● **What you are asked to do**: From the records below, print exactly the lines starting at the one containing "s).phase = .idle := rfl" and ending at the one containing "s).pending = 0#32 := rfl", ends included, and nothing else.

*** Opening Material for this exercise ***

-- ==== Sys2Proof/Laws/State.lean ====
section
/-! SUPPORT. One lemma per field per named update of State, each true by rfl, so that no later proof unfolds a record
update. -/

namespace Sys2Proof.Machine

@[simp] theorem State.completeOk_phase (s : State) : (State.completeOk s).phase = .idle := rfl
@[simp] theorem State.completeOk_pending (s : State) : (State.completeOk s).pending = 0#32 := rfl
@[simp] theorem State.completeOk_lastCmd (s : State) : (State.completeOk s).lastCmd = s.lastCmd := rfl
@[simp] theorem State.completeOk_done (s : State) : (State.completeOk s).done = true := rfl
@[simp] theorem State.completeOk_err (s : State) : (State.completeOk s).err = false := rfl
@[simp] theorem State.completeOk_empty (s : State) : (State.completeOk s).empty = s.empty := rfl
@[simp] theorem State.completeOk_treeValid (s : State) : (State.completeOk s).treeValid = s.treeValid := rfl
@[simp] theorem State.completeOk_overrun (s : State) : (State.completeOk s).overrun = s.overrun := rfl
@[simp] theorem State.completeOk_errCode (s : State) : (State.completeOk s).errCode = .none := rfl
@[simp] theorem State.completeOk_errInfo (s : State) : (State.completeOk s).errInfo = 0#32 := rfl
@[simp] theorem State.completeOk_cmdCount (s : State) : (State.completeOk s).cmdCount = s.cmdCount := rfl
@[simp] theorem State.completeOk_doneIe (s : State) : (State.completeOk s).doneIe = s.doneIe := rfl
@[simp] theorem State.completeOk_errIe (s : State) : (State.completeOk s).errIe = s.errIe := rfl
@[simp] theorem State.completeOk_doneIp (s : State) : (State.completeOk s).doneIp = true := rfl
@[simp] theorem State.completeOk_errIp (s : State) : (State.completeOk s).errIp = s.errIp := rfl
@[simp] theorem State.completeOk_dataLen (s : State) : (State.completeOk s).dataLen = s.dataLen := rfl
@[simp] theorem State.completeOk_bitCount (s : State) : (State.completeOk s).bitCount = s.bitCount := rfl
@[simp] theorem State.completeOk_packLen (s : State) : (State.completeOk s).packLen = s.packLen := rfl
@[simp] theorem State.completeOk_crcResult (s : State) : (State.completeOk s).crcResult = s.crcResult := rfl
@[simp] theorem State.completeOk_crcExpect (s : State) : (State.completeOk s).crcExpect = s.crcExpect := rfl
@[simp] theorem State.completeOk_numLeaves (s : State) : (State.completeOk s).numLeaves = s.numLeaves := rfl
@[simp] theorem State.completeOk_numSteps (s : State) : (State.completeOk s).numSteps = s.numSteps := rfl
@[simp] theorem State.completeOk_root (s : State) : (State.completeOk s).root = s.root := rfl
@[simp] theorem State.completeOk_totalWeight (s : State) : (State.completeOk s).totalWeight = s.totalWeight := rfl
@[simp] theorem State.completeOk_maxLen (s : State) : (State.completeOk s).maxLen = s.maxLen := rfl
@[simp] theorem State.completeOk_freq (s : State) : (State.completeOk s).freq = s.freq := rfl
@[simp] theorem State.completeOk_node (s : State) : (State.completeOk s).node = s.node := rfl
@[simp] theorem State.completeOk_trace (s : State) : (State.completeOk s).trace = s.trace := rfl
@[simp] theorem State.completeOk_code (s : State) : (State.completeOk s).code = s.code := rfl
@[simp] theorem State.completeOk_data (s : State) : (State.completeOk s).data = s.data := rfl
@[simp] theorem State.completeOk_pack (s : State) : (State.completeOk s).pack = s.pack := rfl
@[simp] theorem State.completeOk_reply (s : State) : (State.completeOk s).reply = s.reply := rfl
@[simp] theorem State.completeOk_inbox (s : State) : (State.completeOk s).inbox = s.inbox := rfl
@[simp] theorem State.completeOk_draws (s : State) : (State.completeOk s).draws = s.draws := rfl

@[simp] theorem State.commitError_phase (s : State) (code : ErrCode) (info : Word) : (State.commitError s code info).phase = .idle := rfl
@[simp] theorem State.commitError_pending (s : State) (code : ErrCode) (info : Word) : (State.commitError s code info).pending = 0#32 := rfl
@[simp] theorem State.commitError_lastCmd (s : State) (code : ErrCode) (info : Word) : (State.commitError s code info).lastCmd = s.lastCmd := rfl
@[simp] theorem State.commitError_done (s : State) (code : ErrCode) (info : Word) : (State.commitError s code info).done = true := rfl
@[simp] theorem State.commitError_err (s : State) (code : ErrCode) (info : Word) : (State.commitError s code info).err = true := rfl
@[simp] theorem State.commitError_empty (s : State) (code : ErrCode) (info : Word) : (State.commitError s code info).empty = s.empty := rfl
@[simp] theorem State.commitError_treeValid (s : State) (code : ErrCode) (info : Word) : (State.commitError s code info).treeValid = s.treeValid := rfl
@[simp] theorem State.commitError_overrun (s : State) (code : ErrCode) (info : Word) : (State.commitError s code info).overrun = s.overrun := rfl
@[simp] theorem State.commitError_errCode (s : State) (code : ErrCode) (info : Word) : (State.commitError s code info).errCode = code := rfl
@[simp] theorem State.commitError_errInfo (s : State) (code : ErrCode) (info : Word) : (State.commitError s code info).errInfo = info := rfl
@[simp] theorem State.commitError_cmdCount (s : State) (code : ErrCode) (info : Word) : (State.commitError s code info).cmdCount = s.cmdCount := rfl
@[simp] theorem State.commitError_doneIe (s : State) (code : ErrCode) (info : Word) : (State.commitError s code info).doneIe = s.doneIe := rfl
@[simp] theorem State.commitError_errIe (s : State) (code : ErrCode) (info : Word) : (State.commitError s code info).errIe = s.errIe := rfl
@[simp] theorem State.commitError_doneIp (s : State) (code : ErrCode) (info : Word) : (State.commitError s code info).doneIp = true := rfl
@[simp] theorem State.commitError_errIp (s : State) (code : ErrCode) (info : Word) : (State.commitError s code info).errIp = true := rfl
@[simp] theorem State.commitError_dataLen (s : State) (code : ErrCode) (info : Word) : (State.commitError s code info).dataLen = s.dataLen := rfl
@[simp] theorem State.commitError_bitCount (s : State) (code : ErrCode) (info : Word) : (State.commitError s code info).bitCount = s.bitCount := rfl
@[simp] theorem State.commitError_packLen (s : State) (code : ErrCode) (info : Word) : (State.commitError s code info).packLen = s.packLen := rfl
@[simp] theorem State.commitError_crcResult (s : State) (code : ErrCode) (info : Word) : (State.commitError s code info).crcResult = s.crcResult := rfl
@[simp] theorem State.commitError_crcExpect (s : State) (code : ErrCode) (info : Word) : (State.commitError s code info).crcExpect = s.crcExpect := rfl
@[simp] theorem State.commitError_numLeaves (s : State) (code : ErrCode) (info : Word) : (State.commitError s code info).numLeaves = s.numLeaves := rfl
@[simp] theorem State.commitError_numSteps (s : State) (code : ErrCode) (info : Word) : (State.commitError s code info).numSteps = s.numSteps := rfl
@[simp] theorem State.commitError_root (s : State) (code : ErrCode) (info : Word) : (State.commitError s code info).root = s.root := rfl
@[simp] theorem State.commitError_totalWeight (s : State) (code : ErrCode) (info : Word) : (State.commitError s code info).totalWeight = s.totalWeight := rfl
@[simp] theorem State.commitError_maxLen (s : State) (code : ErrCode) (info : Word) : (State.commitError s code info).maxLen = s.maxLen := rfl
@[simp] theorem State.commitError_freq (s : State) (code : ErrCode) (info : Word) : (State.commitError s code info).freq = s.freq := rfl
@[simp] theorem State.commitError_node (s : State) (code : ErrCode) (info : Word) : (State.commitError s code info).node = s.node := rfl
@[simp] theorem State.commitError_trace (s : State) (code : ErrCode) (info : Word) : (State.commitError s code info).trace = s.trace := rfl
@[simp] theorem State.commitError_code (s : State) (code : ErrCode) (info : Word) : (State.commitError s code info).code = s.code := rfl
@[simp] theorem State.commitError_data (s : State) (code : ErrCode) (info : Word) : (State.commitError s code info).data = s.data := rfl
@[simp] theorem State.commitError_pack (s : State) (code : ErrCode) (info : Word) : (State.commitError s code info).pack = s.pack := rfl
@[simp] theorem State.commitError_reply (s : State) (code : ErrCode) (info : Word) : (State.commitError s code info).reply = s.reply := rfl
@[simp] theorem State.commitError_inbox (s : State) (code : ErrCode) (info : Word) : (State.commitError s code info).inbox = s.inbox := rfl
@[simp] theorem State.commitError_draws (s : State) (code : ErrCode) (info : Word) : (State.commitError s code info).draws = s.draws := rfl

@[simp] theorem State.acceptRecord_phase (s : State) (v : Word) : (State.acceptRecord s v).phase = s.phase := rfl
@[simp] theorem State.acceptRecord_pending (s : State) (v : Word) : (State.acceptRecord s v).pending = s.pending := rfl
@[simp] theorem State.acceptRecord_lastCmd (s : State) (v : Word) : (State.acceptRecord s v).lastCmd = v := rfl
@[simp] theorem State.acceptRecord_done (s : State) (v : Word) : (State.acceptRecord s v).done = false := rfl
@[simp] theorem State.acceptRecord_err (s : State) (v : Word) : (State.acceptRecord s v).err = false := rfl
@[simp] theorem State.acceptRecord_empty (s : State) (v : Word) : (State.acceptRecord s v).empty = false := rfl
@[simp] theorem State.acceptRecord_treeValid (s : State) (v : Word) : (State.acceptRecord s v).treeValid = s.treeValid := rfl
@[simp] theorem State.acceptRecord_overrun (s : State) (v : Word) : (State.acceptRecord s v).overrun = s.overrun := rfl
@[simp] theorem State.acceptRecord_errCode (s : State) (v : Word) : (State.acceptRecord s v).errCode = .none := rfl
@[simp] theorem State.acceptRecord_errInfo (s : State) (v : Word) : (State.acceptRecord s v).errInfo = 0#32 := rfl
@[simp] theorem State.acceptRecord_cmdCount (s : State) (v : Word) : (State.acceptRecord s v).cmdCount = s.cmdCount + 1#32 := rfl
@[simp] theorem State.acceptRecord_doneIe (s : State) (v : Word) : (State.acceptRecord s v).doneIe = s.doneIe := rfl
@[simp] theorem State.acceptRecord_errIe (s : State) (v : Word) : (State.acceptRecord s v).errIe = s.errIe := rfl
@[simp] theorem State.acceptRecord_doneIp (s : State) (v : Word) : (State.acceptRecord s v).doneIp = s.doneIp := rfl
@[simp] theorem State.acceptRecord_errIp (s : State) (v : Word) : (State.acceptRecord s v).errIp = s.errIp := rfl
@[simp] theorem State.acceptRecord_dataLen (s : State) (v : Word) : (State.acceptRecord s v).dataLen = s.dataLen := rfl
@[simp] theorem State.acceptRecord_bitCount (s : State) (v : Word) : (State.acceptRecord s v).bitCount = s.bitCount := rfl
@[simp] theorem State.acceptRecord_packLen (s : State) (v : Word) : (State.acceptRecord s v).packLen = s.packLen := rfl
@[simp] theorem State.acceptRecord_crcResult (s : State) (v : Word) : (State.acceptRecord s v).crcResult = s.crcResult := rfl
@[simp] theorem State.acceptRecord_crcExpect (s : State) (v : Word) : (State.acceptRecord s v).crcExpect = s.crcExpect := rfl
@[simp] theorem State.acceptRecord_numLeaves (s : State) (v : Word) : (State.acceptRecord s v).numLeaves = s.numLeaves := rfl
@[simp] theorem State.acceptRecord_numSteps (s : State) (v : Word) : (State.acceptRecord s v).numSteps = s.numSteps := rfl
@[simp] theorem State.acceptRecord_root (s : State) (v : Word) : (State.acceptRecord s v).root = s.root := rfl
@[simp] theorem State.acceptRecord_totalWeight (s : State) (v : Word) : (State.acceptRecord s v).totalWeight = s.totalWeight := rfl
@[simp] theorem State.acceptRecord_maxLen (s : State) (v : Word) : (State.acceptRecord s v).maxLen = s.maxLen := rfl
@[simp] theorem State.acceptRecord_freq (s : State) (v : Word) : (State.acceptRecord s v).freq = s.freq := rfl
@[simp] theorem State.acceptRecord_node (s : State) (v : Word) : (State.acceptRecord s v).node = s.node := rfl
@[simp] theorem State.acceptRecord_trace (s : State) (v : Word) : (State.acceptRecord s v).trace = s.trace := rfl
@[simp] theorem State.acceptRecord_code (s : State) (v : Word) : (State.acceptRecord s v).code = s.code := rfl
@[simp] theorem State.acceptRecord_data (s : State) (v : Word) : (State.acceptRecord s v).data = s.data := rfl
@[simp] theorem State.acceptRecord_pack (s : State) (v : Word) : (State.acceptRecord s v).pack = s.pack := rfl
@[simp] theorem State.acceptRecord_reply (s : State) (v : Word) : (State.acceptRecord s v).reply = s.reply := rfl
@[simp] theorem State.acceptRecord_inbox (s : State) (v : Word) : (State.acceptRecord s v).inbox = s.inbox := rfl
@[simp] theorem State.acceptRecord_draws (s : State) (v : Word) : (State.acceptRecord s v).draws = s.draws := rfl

*** Closing Material for this exercise ***

● **Task solution**:
@[simp] theorem State.completeOk_phase (s : State) : (State.completeOk s).phase = .idle := rfl
@[simp] theorem State.completeOk_pending (s : State) : (State.completeOk s).pending = 0#32 := rfl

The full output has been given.